Growth Slows In U.S. Due to Consumers Spending Less

The largest economy in the world, cooled off during the second quarter due to very little growth in jobs that in turn prompted Americans to cut back spending. Local and state governments also made cutbacks adding to the problem. The gross domestic product increased at an annual rate of 1.5% for the latest quarter. The GNP is the value of goods and services that are produced in the country.

The U.S. Department of Commerce showed on Friday that household purchases grew at their slowest rate in over a year. Household purchases account for almost 70% of the GDP.

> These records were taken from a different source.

/-- The formatter after an abandonment: gates off, stack clear, the FIFO and takes of uncommitted sectors discarded. -/
def Formatter.abandon (f : Formatter) : Formatter :=
  { f.gatesOff with shot := f.shot.map RunShot.abandon, stack := [], fifo := [],
                    fifoNext := (f.shot.map (·.c)).getD 0, feed := [], sent := [], delays := [], find := 0, search := Search.reset, takeOk := false,
                    takeFail := false, ladderDone := false, wunc := false, decoded := [], taking := false,
                    row := 0, onLadder := false, inWait := false, fly := false, lastTail := none }

/-- The ladder's own counters and accumulator, and the captures, discarded (R258, R261). -/
def Channel.ladderReset (c : Channel) : Channel := { c with t4Tried := 0, t5Read := 0, t5Acc := 0, t4Best := none, t5Sum := [] }

/-- A running shot is abandoned with a cause, and the sequencer goes to word 0 (R223). Its takes and ladder are discarded (R207, R261). Nothing
where no shot runs. -/
def State.abandon (s : State) (n : Lane) (cause : Nat) : State :=
  match s.lanes[n].fmt.shot with
  | some r =>
    if r.abandoned then s
    else
      let s := (s.onFmt n Formatter.abandon).onCh n (fun c => { c.ladderReset with store := [] })
      let s := s.onServo n (fun v => { v with reread := 0 })
      let s := (s.inc (Reg.FMT_ABANDON.COUNT n)).puts [(Reg.FMT_ABANDON.CAUSE n, cause), (Reg.FMT_ABANDON.POS n, r.c)]
      s.puts [(Reg.FMT_STAT.PC n, 0), (Reg.FMT_STAT.STATE n, Fmt.abandoned), (Reg.CH_STAT.LEVEL n, 15)]
  | none => s

/-- The channel clock of lane `n` is fit for its gates (R77): the synthesizer is locked, and the digital clock, an eighth of the bit clock,
is at or above 250 MHz. -/
def State.clockReady (s : State) (n : Lane) : Bool := s.flag (Reg.CH_STAT.LOCK n) && decide (2000 ≤ s.get (Reg.CH_RATE.MBPS n))

/-- An open write gate is dropped, and its shot abandoned, once the channel clock is not fit for it (R77, R223). -/
def State.clockGate (s : State) (n : Lane) : State := if s.lanes[n].fmt.wg && !s.clockReady n then s.abandon n Cause.clock else s

/-- A running write shot is abandoned; a read shot that meets a write-only cause runs on (R223). -/
def State.abandonWrite (s : State) (n : Lane) (cause : Nat) : State :=
  match s.lanes[n].fmt.shot with
  | some r => if r.write then s.abandon n cause else s
  | none => s

/-- The sequencer halts on its word, drops its gates and abandons the shot without a resumption, until a LANE reset (R217).
R223 gives this abandonment no cause code, so the code recorded is a free value (log entry 22). -/
def State.haltSeq (s : State) (n : Lane) : State :=
  let pc := s.get (Reg.FMT_STAT.PC n)
  (((s.onFmt n Formatter.gatesOff).abandon n s.freeNat).drawn 1).puts
    [(Reg.FMT_STAT.PC n, pc), (Reg.FMT_STAT.STATE n, Fmt.halted)]

/-- Every motion of lane `n` ends with a status, running or queued (R60); the actuator keeps following. -/
def State.endMotions (s : State) (n : Lane) (status : Nat) : State :=
  let s := s.onBox (boxOf n) (fun b => b.endAll (fun r => motionOpcode r.opcode) status)
  s.onLane n (fun l => { l with lowLevel := none, servo := { l.servo with motion := none } })

/-- The lane begins to unload its heads to the ramp (R66, R287), unless they are unloaded. -/
def State.startPark (s : State) (n : Lane) : State :=
  s.onLane n (fun l => if l.latch then { l with parking := true, servo := { l.servo with onTrack := false, motion := none, markRun := 0 } } else l)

The looming tax changes in the U.S. and the debt crisis in Europe threatens to halt any expansion in the economy and is hurting revenue at companies from Proctor & Gamble to UPS. Policy makers at the Federal Reserve, led by Ben Bernanke, its Chairman, will meet in the coming week to discuss the possibility of further stimulus measures to help boost growth along with decreasing unemployment. The unemployment rate has not fallen below 8% in over three years.

A Barclay’s Capital economist said the country would not bust free of the moderate growth it is been in for some time. He says that growth existed but it was slow, although not fragile and a modest pickup would occur in the second half of the year.

The report on the GDP left the door ajar for President Obama for reelection in a campaign that has been dominated by concerns over the economy. This election is thought to be the closest presidential race in decades.